I have to mention one other revelation from the article. There has been a tendency to throw a lot of the blame for the inane 80% number on Ewan Birney alone…he threw in that interpretation in the lead paper, but it wasn’t endorsed by every participant in the project. But look at this:
The day in September that the news embargo on the ENCODE project’s findings was lifted, Gerstein saw an article about the project in The New York Times on his smartphone. There was a problem. A graphic hadn’t been reproduced accurately. “I was just so panicked,” he recalled. “I was literally walking around Sterling Hall of Medicine between meetings talking with The Times on the phone.” He finally reached a graphics editor who fixed it.
So Gerstein was so concerned about accuracy that he panicked over an article in the popular press, but had no problem with the big claim in the Birney paper, the one that would utterly undermine confidence in the whole body of work, did not perturb him? And now months later, he’s collaborating with the Yale PR department on a puff piece that blithely sails past all the objections people have raised? Remarkable.
This is what boggles my mind, and why I hope some sociologist of science is studying this whole process right now. It’s a revealing peek at the politics and culture of science. We have a body of very well funded, high ranking scientists working at prestigious institutions who are actively and obviously fitting the data to a set of unworkable theoretical presuppositions, and completely ignoring the rebuttals that are appearing at a rapid clip. The idea that the entirety of the genome is both functional and adaptive is untenable and unsupportable; we instead have hundreds of scientists who have been bamboozled into treating noise as evidence of function. It’s looking like N rays or polywater on a large and extremely richly budgeted level. And it’s going on right now.

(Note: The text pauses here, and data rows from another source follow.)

/-- Settles O56: counters and gathers by what the end of a command keeps of them, the recorder by what it does with one happening. -/
theorem countersAndRecords : Obligations.CountersAndRecords := by
  unfold Obligations.CountersAndRecords
  refine ⟨⟨fun p b k => p.clear_count b k, fun p key n => p.bump_count key n, fun s hlive => ⟨fun b => exec_pmcClear hlive,
    pmcGather_completes hlive, gatherDone_completes hlive, periodicGather_completes hlive⟩⟩,
    fun s => ⟨evrArm_completes, fun h hs hlive hqueue => (evrRecordWrite_completes hlive hqueue).mono fun u hu => ?_,
      fun h => ⟨s.evr.put_room h, s.evr.put_full h⟩, fun last k => evrSlotRead_completes⟩⟩
  have hwritten := congrArg Evr.written hu
  have hfirst := congrArg Evr.first hu
  have hlast := congrArg Evr.last hu
  refine ⟨fun hnone => ?_, fun x hsome => ?_⟩
  · have hrecord : s.evr.record h = s.evr.writeNew h := by rw [Evr.record, hnone]; rfl
    rw [hrecord] at hwritten hfirst hlast
    exact ⟨hwritten, hlast, hfirst⟩
  · have hrecord : s.evr.record h = s.evr.mergeInto x := by rw [Evr.record, hsome]; rfl
    rw [hrecord] at hwritten hfirst hlast
    exact ⟨hwritten, hfirst, hlast⟩

end Sys2Proof.Machine
end
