-- ==== Sys2Proof/WellFormed.lean ====
section
/-! DEFINITION. Which terms of Instr are operations of the block: the operand constraints of R151 and R152. -/

namespace Sys2Proof

/-- `v[31:16] == v[15:0]`: the constraint of the SixteenBit layout (R82). -/
def halvesEqual (v : Word) : Bool := v.extractLsb' 16 16 == v.extractLsb' 0 16

/-- The operand of `DECODE16` has equal halves (R151) and that of `DECODE32` has not (R152; assumption log 28).
The other operands are legal at every value of their width (R102, R150, R153, R156). -/
def Instr.wf : Instr → Bool
  | .initialise => true
  | .readExtC => true
  | .readIntC => true
  | .getErr => true
  | .setMask _ => true
  | .read32 => true
  | .read32BitBang => true
  | .read32Burst => true
  | .initPins => true
  | .decode _ => true
  | .classify _ => true
  | .decode16 v => halvesEqual v
  | .decode32 v => !halvesEqual v
  | .intC _ => true

end Sys2Proof
end

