-- ==== Sys2Proof/Machine/Flags.lean ====
section
/-! DEFINITION. The error flags of a frame and the error-mask comparator (30_encoding.md rules R86, R88;
41_framedecoder.md rule R154). -/

namespace Sys2Proof.Machine

/-- SixteenBit: `{0, 0, w[2]}`, OpenCircuit at bit 0 (R88; the spec's decision D8, assumption log 18). -/
def flags16 (v : Word) : Flags := ((lowHalf v).extractLsb' 2 1).setWidth 3

/-- ThirtyTwoBit: `v[2:0]`, bit for bit (R86). -/
def flags32 (v : Word) : Flags := v.extractLsb' 0 3

/-- The comparator: `(flt & MASK) != 0` (R154). -/
def suppresses (mask flt : Flags) : Bool := flt &&& mask != 0

/-- The result of a decode: the sentinel when the mask suppresses it, else the count (R154, R203). This is the
masked-error outcome of R207: nothing but the result depends on it. -/
def maskedReading (mask flt : Flags) (q : Word) : Reading :=
  if suppresses mask flt then .nan else .quarters q

end Sys2Proof.Machine
end

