-- ==== Sys2Proof/Machine/HostOps.lean ====
section
/-! DEFINITION. The host operations (42_host_ops.md rules R180 to R185). -/

namespace Sys2Proof.Machine

/-- `INITIALIZE` (R181): always performs `INIT_PINS`. -/
def execInitialise (s : State) : Host.Outcome State Fault Refusal :=
  .next (completeSequenced .none (enterInitPins s))

/-- `READ_EXT_C` (R182): `READ32`, then `DECODE` of its RawSample. -/
def execReadExtC (s : State) : Host.Outcome State Fault Refusal :=
  let t := readFrame s
  let d := frameDecode t.acc t
  .next (completeSequenced (.external d.2) d.1)

/-- `READ_INT_C` (R183): `INT_C(INTRAW)`, without a bus transfer (the spec's decision D9, assumption log 19). -/
def execReadIntC (s : State) : Host.Outcome State Fault Refusal :=
  .next (complete (.internal (internalCount s.intraw)) s)

/-- `GET_ERR` (R184): the flags, "independent of masking". -/
def execGetErr (s : State) : Host.Outcome State Fault Refusal :=
  .next (complete (.flags s.errflags) s)

/-- `SET_MASK` (R185): `MASK <- bits[2:0]`. -/
def execSetMask (bits : Byte) (s : State) : Host.Outcome State Fault Refusal :=
  .next (complete .none { s with mask := bits.extractLsb' 0 3 })

end Sys2Proof.Machine
end

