-- ==== Sys2Proof/Tests/Slice0.lean ====
section
/-! SUPPORT. Tests: ill-formed terms refused, words written out from the spec's encodings, one step of each operation
on a small state (expected results from 95_test_vectors.md), and a witness for the hypotheses of each obligation. -/

namespace Sys2Proof.Tests

open Sys2Proof.Machine Sys2Proof.Safety

/-! ## Well-formedness -/

theorem test_wf_refuses_decode16_with_different_halves : Instr.wf (.decode16 0x01900100) = false := by decide

theorem test_wf_refuses_decode32_with_equal_halves : Instr.wf (.decode32 0x01900190) = false := by decide

theorem test_decoder_refuses_frames_of_the_other_layout :
    decodeCommand 0x0190010022 = .error .frameLayout ∧ decodeCommand 0x0190019023 = .error .frameLayout := by
  decide

/-! ## Decoding: words written out from the spec's encodings in the layout of assumption log 1 -/

/-- R101: `OP = 000`, with `OP_ARG` ignored. -/
theorem test_decode_initialise :
    decodeCommand 0b00000000_000 = .ok .initialise ∧ decodeCommand 0xFF00 = .ok .initialise := by decide

/-- R101: `OP = 001`. -/
theorem test_decode_readExtC : decodeCommand 0b00000000_001 = .ok .readExtC := by decide

/-- R101: `OP = 010`. -/
theorem test_decode_readIntC : decodeCommand 0b00000000_010 = .ok .readIntC := by decide

/-- R101: `OP = 011`. -/
theorem test_decode_getErr : decodeCommand 0b00000000_011 = .ok .getErr := by decide

/-- R101, R102: `OP = 100` with `OP_ARG = 0xFA`. -/
theorem test_decode_setMask : decodeCommand 0b11111010_00000_100 = .ok (.setMask 0xFA) := by decide

/-- R103: `OP = 101`, `110`, `111`. -/
theorem test_decode_reserved_codes :
    decodeCommand 0b101 = .error (.reservedOp 5) ∧ decodeCommand 0b110 = .error (.reservedOp 6) ∧
      decodeCommand 0b111 = .error (.reservedOp 7) := by decide

/-- R123: phase code 001, unit 1. -/
theorem test_decode_initPins : decodeCommand 0b00001_001 = .ok .initPins := by decide

/-- Row READ32: either strap value, unit 2. -/
theorem test_decode_read32 :
    decodeCommand 0b00010_000 = .ok .read32 ∧ decodeCommand 0b00010_001 = .ok .read32 := by decide

/-- R106: strap 0, unit 3. -/
theorem test_decode_read32BitBang : decodeCommand 0b00011_000 = .ok .read32BitBang := by decide

/-- R106: strap 1, unit 3. -/
theorem test_decode_read32Burst : decodeCommand 0b00011_001 = .ok .read32Burst := by decide

/-- Row DECODE: 32 frame bits, unit 4. -/
theorem test_decode_decode : decodeCommand 0x0190010020 = .ok (.decode 0x01900100) := by decide

/-- Row CLASSIFY. -/
theorem test_decode_classify : decodeCommand 0x0190010021 = .ok (.classify 0x01900100) := by decide

/-- R82: c = 0000000110010, o = 0, x = 00, twice. -/
theorem test_decode_decode16 :
    decodeCommand 0b0000000110010_0_00_0000000110010_0_00_00100_010 = .ok (.decode16 0x01900190) := by decide

/-- R81: e = 00000001100100, x = 00, i = 000000010000, x = 0, sgo = 001. -/
theorem test_decode_decode32 :
    decodeCommand 0b00000001100100_00_000000010000_0_001_00100_011 = .ok (.decode32 0x01900101) := by decide

/-- R156: s = 1, i = 10010010000, unit 5. -/
theorem test_decode_intC : decodeCommand 0b1_10010010000_00101_000 = .ok (.intC 0xC90) := by decide

/-- No unit 6, no row 2 in unit 1, and no bit outside the ports. -/
theorem test_decode_refuses_the_rest :
    decodeCommand 0b00110_000 = .error .noSuchRow ∧ decodeCommand 0b00001_010 = .error .noSuchRow ∧
      decodeCommand 0x10000 = .error .strayBits := by decide

/-- Words as opcode_table.json numbers them: a host code, a frame of 32 bits, a field of 12. -/
theorem test_decode_table_words :
    decodeTableWord 8 3 = some .getErr ∧ decodeTableWord 8 5 = none ∧
      decodeTableWord 32 0x01900100 = some (.decode 0x01900100) ∧ decodeTableWord 16 0xC90 = some (.intC 0xC90) := by
  decide

/-- The codes in the words are the strap's (R106) and the phase's (R123). -/
theorem test_codes_of_strap_and_phase :
    (encodeCommand .read32BitBang).op = Mode.bitBang.strap.setWidth 3 ∧
      (encodeCommand .read32Burst).op = Mode.burst.strap.setWidth 3 ∧
      (encodeCommand .initPins).op = Phase.initPins.code := by decide

/-! ## Small states -/

/-- The levels of a frame in time order (R51). -/
def levelsOf (v : Word) : List Level := (List.range 32).map fun k => v.extractLsb' (31 - k) 1

/-- An idle block whose pins are established, with `ACC` and `SCK` left by an earlier read; the chip will send `v`. -/
def idleBlock (m : Mode) (mask : Flags) (v : Word) : State where
  acc := 0xDEADBEEF
  bitcnt := 32
  ph := .idle
  begun := true
  mask := mask
  errflags := 0b101
  intraw := 0xC90
  csN := 1
  sck := 1
  mode := m
  rst := false
  request := none
  done := false
  res := .none
  sdi := levelsOf v
  active := .none
  queue := []
  samples := 0
  resets := 0
  fine := false
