/-- Rounds an exact number into FP32, BF16 or FP16 with its flags (02 R29, R30, R32): sign and magnitude code. DESIGN CHOICE,
unsafe: 'the result is non-zero' of UF speaks of the exact result, so a tiny inexact one that rounds to zero sets UF
(log 79). -/
def roundFin (f : FloatFmt) (mode : Rounding) (neg : Bool) (m : Nat) (e : Int) : Nat × Flags :=
  let (code, nx) := roundMag f mode neg m e
  if infCode f ≤ code then
    let toInf := match mode with
      | .nearestEven => true
      | .towardZero => false
      | .up => !neg
      | .down => neg
    (if toInf then infCode f else infCode f - 1, flOF ||| flNX)
  else (code, flagIf nx flNX ||| flagIf (nx && tiny f mode neg m e) flUF)

/-- A sign and a magnitude code as bits of width 1 + ebits + mbits. -/
def withSign (w : Nat) (neg : Bool) (code : Nat) : BitVec w :=
  BitVec.ofNat w ((if neg then 2 ^ (w - 1) else 0) + code)

/-- Rounds a value to FP32 (02 R29); a signalling NaN sets NV (R32). -/
def round32 (mode : Rounding) (v : Value) : Word × Flags :=
  match v with
  | .nan b s => (b, flagIf s flNV)
  | .inf n => (withSign 32 n (infCode fmtF32), 0#8)
  | .fin n m e => let (c, fl) := roundFin fmtF32 mode n m e; (withSign 32 n c, fl)

/-- Rounds a value to BF16 in one rounding (conversions, 06 R158): a NaN keeps its sign and the payload bits that fit
(02 R35). -/
def roundBF (mode : Rounding) (v : Value) : BitVec 16 × Flags :=
  match v with
  | .nan b s => (b.extractLsb' 16 16, flagIf s flNV)
  | .inf n => (withSign 16 n (infCode fmtBF16), 0#8)
  | .fin n m e => let (c, fl) := roundFin fmtBF16 mode n m e; (withSign 16 n c, fl)

/-- Rounds a value to FP16 in one rounding (06 R158, 02 R35). -/
def roundF16 (mode : Rounding) (v : Value) : BitVec 16 × Flags :=
  match v with
  | .nan b s => (withSign 16 (b.getLsbD 31) (31 * 2 ^ 10 + (b.extractLsb' 13 10).toNat), flagIf s flNV)
  | .inf n => (withSign 16 n (infCode fmtF16), 0#8)
  | .fin n m e => let (c, fl) := roundFin fmtF16 mode n m e; (withSign 16 n c, fl)

/-! ### Exact operations (02 R32 to R35) -/

/-- The signed integer m or -m. -/
def signedMag (neg : Bool) (m : Nat) : Int := if neg then -(m : Int) else m

/-- The exact sum of two finite numbers; an exact zero sum of unlike signs is +0, and -0 under rounding toward minus
infinity (log 12). -/
def addFin (mode : Rounding) (n1 : Bool) (m1 : Nat) (e1 : Int) (n2 : Bool) (m2 : Nat) (e2 : Int) : Value :=
  if m1 = 0 ∧ m2 = 0 then
    .fin (if n1 = n2 then n1 else mode == .down) 0 0
  else if m1 = 0 then .fin n2 m2 e2
  else if m2 = 0 then .fin n1 m1 e1
  else
    let e := min e1 e2
    let t := signedMag n1 (m1 * 2 ^ (e1 - e).toNat) + signedMag n2 (m2 * 2 ^ (e2 - e).toNat)
    if t = 0 then .fin (mode == .down) 0 0 else .fin (decide (t < 0)) t.natAbs e

/-- Whether a value is a NaN. -/
def Value.isNaN : Value → Bool
  | .nan _ _ => true
  | _ => false

/-- Whether a value is a signalling NaN. -/
def Value.isSig : Value → Bool
  | .nan _ s => s
  | _ => false

/-- A NaN taken as a result: quieted, its signalling mark spent. -/
def Value.settled : Value → Value
  | .nan b _ => .nan b false
  | v => v

/-- The sign of a value reversed; a NaN stands. -/
def Value.negate : Value → Value
  | .nan b s => .nan b s
  | .inf n => .inf (!n)
  | .fin n m e => .fin (!n) m e

/-- A value times 2^k (the scale stage, 02 R54). -/
def Value.scaled (k : Int) : Value → Value
  | .fin n m e => .fin n m (e + k)
  | v => v

/-- a + b (02 R33: the first NaN; infinity minus infinity is invalid). -/
def fAdd (mode : Rounding) (a b : Value) : Value × Flags :=
  let nv := flagIf (a.isSig || b.isSig) flNV
  match a, b with
  | .nan p _, _ => (.nan p false, nv)
  | _, .nan q _ => (.nan q false, nv)
  | .inf n1, .inf n2 => if n1 = n2 then (.inf n1, nv) else (.nan genNaN false, flNV)
  | .inf n1, .fin _ _ _ => (.inf n1, nv)
  | .fin _ _ _, .inf n2 => (.inf n2, nv)
  | .fin n1 m1 e1, .fin n2 m2 e2 => (addFin mode n1 m1 e1 n2 m2 e2, nv)

/-- a * b, exact (02 R32: zero times infinity is invalid). -/
def fMul (a b : Value) : Value × Flags :=
  let nv := flagIf (a.isSig || b.isSig) flNV
  match a, b with
  | .nan p _, _ => (.nan p false, nv)
  | _, .nan q _ => (.nan q false, nv)
  | .inf n1, .inf n2 => (.inf (n1 != n2), nv)
  | .inf n1, .fin n2 m _ => if m = 0 then (.nan genNaN false, flNV) else (.inf (n1 != n2), nv)
  | .fin n1 m _, .inf n2 => if m = 0 then (.nan genNaN false, flNV) else (.inf (n1 != n2), nv)
  | .fin n1 m1 e1, .fin n2 m2 e2 => (.fin (n1 != n2) (m1 * m2) (e1 + e2), nv)

/-- a * b + c, the product exact, its sign reversed when negP holds and c's when negC holds (06 R151, 02 R33, R34). -/
def fFma (mode : Rounding) (negP negC : Bool) (a b c : Value) : Value × Flags :=
  let sig := flagIf (a.isSig || b.isSig || c.isSig) flNV
  if a.isNaN then (a.settled, sig)
  else if b.isNaN then (b.settled, sig)
  else
    let (p, fp) := fMul a b
    if c.isNaN then (c.settled, sig ||| fp)
    else if p.isNaN then (p, fp)
    else
      let p := if negP then p.negate else p
      let c := if negC then c.negate else c
      let (r, fr) := fAdd mode p c
      (r, sig ||| fp ||| fr)

/-- Order of two non-NaN values, -0 below +0 (02 R35). -/
def lessTotal (a b : Value) : Bool :=
  match a, b with
  | .inf n1, .inf n2 => n1 && !n2
  | .inf n1, .fin _ _ _ => n1
  | .fin _ _ _, .inf n2 => !n2
  | .fin n1 m1 e1, .fin n2 m2 e2 =>
    if m1 = 0 ∧ m2 = 0 then n1 && !n2
    else
      let e := min e1 e2
      decide (signedMag n1 (m1 * 2 ^ (e1 - e).toNat) < signedMag n2 (m2 * 2 ^ (e2 - e).toNat))
  | _, _ => false

/-- Numerically equal non-NaN values, +0 = -0 (06 R153). -/
def equalNum (a b : Value) : Bool :=
  match a, b with
  | .inf n1, .inf n2 => n1 == n2
  | .fin n1 m1 e1, .fin n2 m2 e2 =>
    let e := min e1 e2
    signedMag n1 (m1 * 2 ^ (e1 - e).toNat) == signedMag n2 (m2 * 2 ^ (e2 - e).toNat)
  | _, _ => false

/-- The smaller value (02 R35). -/
def fMin (a b : Value) : Value × Flags :=
  let sig := flagIf (a.isSig || b.isSig) flNV
  if a.isNaN then (a.settled, sig) else if b.isNaN then (b.settled, sig)
  else (if lessTotal b a then b else a, 0#8)

/-- The larger value (02 R35). -/
def fMax (a b : Value) : Value × Flags :=
  let sig := flagIf (a.isSig || b.isSig) flNV
  if a.isNaN then (a.settled, sig) else if b.isNaN then (b.settled, sig)
  else (if lessTotal a b then b else a, 0#8)

/-! ### The modifier word (02 R54) -/

/-- The scale a modifier gives, 0 without one. -/
def modScale (md : Option Modifier) : Int := match md with | none => 0 | some m => m.scale

/-- Absolute value, then negation, on the sign bit (02 R35). -/
def modSign (md : Option Modifier) (w : Nat) (x : BitVec w) : BitVec w :=
  match md with
  | none => x
  | some m =>
    let x := if m.abs then x &&& ~~~(BitVec.ofNat w (2 ^ (w - 1))) else x
    if m.neg then x ^^^ BitVec.ofNat w (2 ^ (w - 1)) else x

/-- The clamp of a floating-point result: a value below or above a bound becomes the bound; a NaN passes (02 R54). -/
def modClamp (md : Option Modifier) (w : Nat) (one : BitVec w) (val : BitVec w → Value) (x : BitVec w) : BitVec w :=
  match md with
  | none => x
  | some m =>
    let v := val x
    let minusOne := one ||| BitVec.ofNat w (2 ^ (w - 1))
    let below (b : BitVec w) : Bool := !v.isNaN && !equalNum v (val b) && lessTotal v (val b)
    let above (b : BitVec w) : Bool := !v.isNaN && !equalNum v (val b) && lessTotal (val b) v
    if m.clamp = 1#2 then (if below 0 then 0 else if above one then one else x)
    else if m.clamp = 2#2 then (if below minusOne then minusOne else if above one then one else x)
    else if m.clamp = 3#2 then (if below 0 then 0 else x)
    else x

/-- FP32 delivery of an exact value: scale, one rounding, absolute value, negation, clamp (02 R54). -/
def deliver32 (md : Option Modifier) (mode : Rounding) (v : Value) : Word × Flags :=
  let (r, fl) := round32 mode (v.scaled (modScale md))
  (modClamp md 32 0x3F800000#32 value32 (modSign md 32 r), fl)

/-- BF16 delivery: rounded to FP32, then to BF16, both under the mode (02 R28). -/
def deliverBF (md : Option Modifier) (mode : Rounding) (v : Value) : BitVec 16 × Flags :=
  let (r, f1) := round32 mode (v.scaled (modScale md))
  let (h, f2) := roundBF mode (value32 r)
  (modClamp md 16 0x3F80#16 valueBF (modSign md 16 h), f1 ||| f2)

/-- The nearest integer to E / 2^k, ties to even. -/
def divRoundEven (x : Int) (k : Nat) : Int :=
  let q := x / (2 ^ k : Int)
  let r := x % (2 ^ k : Int)
  if 2 * r > 2 ^ k then q + 1 else if 2 * r = 2 ^ k then (if q % 2 = 0 then q else q + 1) else q

/-- Scale stage of an integer result (02 R54): exact, or the nearest integer, ties to even. -/
def scaleInt (k : Int) (x : Int) : Int :=
  if 0 ≤ k then x * 2 ^ k.toNat else divRoundEven x (-k).toNat

/-- Absolute value, negation and clamp of an exact integer (02 R54). -/
def stagesInt (m : Modifier) (x : Int) : Int :=
  let x := if m.abs then (x.natAbs : Int) else x
  let x := if m.neg then -x else x
  if m.clamp = 1#2 then max 0 (min x 1)
  else if m.clamp = 2#2 then max (-1) (min x 1)
  else if m.clamp = 3#2 then max 0 x
  else x

/-- The nearest end of the signed or unsigned range of w bits (02 R51). -/
def saturate (signed : Bool) (w : Nat) (x : Int) : Int :=
  if signed then max (-(2 ^ (w - 1) : Int)) (min x (2 ^ (w - 1) - 1)) else max 0 (min x (2 ^ w - 1))

/-- Delivery of an exact integer result E into w bits: the stages of R54, then saturation (R51) or wrapping (R50). -/
def deliverInt (md : Option Modifier) (signed : Bool) (w : Nat) (x : Int) : BitVec w × Flags :=
  match md with
  | none => (BitVec.ofInt w x, 0#8)
  | some m =>
    let x := stagesInt m (scaleInt m.scale x)
    if m.sat then
      let y := saturate signed w x
      (BitVec.ofInt w y, flagIf (y != x) flSAT)
    else (BitVec.ofInt w x, 0#8)

/-! ### Narrow formats (02 R36 to R43) -/

/-- Exact value of a code of a narrow floating-point format (02 R36). -/
def narrowFloat (f : FloatFmt) (code : Nat) : Value :=
  let w := 1 + f.ebits + f.mbits
  let neg := code / 2 ^ (w - 1) % 2 == 1
  let e := code / 2 ^ f.mbits % 2 ^ f.ebits
  let m := code % 2 ^ f.mbits
  if e = 0 then .fin neg m (1 - (f.bias : Int) - f.mbits)
  else .fin neg (m + 2 ^ f.mbits) ((e : Int) - f.bias - f.mbits)

/-- Exact value of a two's-complement code of w bits (02 R37). -/
def narrowInt (w : Nat) (code : Nat) : Value :=
  let x := (BitVec.ofNat w code).toInt
  .fin (decide (x < 0)) x.natAbs 0

/-- Exact value of an element code, before its block scale (02 R36, R37; FP32, BF16 and FP16 as they stand). -/
def elemValue (f : Elem) (code : Nat) : Value :=
  match f with
  | .f32 => value32 (BitVec.ofNat 32 code)
  | .bf16 => valueBF (BitVec.ofNat 16 code)
  | .f16 => valueF16 (BitVec.ofNat 16 code)
  | .e4m3 | .fx8 => narrowFloat fmtE4M3 code
  | .e5m2 => narrowFloat fmtE5M2 code
  | .e2m1 => narrowFloat fmtE2M1 code
  | .i8 => narrowInt 8 code
  | .i4 => narrowInt 4 code

/-- Exact value of a narrow code under an E8M0 block scale (02 R39): code 0xFF marks a NaN. -/
def scaledValue (f : Elem) (code scale : Nat) : Value :=
  if scale = 255 then .nan genNaN false else (elemValue f code).scaled ((scale : Int) - 127)

/-- Decoding to FP32 (02 R41), rounded to nearest-even whatever RMODE holds. -/
def decodeNarrow (f : Elem) (code scale : Nat) : Word × Flags :=
  round32 .nearestEven (scaledValue f code scale)

/-- An element as a matrix operand latch decodes it, with the flags of the decoding (02 R41; 07 R177): exact, but for a
magnitude beyond FP32, which becomes infinite and sets OF (log 78). -/
def latched (f : Elem) (code scale : Nat) : Value × Flags :=
  let r := decodeNarrow f code scale
  (value32 r.1, r.2)

/-- The largest positive code of a format (02 R43). -/
def largestCode (f : Elem) : Nat :=
  match f with
  | .f16 => 0x7BFF
  | .e4m3 | .e5m2 | .fx8 | .i8 => 0x7F
  | .e2m1 | .i4 => 0x7
  | .f32 => 0x7F7FFFFF
  | .bf16 => 0x7F7F

/-- Result of encoding an element: its code, its flags, and whether it marks its block NaN (02 R42). -/
structure Encoded where
  code  : Nat
  flags : Flags
  mark  : Bool
  deriving DecidableEq, Repr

If we can’t have a sociologist making an academic study of it all, can we at least have a science journalist writing a book about it? This stuff is fascinating.
I have my own explanation for what is going on. What I think we’re seeing is an emerging clash between scientists and technicians. I’ve seen a lot of biomedical grad students going through training in pushing buttons and running gels and sucking numerical data out of machines, and we’ve got the tools to generate so much data right now that we need people who can manage that. But it’s not science. It’s technology. There’s a difference.
A scientist has to be able to think about the data they’re generating, put it into a larger context, and ask the kinds of questions that probe deeper than a superficial analysis can deliver. A scientist has to be more broadly trained than the person who runs the gadgetry.
This might get me burned at the stake worse than sneering at ENCODE, but a good scientist has to be…a philosopher. They may not have formal training in philosophy, but the good ones have to be at least roughly intuitive natural philosophers (ooh, I’ve heard that phrase somewhere before). If I were designing a biology curriculum today, I’d want to make at least some basic introduction to the philosophy of science an essential and early part of the training.
I know, I’m going against the grain — there have been a lot of big name scientists who openly dismiss philosophy. Richard Feynman, for instance, said “Philosophy of science is about as useful to scientists as ornithology is to birds.” But Feynman was wrong, and ironically so. Reading Feynman is actually like reading philosophy — a strange kind of philosophy that squirms and wiggles trying to avoid the hated label, but it’s still philosophy.
I think the conflict arises because, like everything, 90% of philosophy is garbage, and scientists don’t want to be associated with a lot of the masturbatory nonsense some philosophers pump out. But let’s not lose sight of the fact that some science, like ENCODE, is nonsense, too — and the quantity of garbage is only going to rise if we don’t pay attention to understanding as much as we do accumulating data. We need the input of philosophy.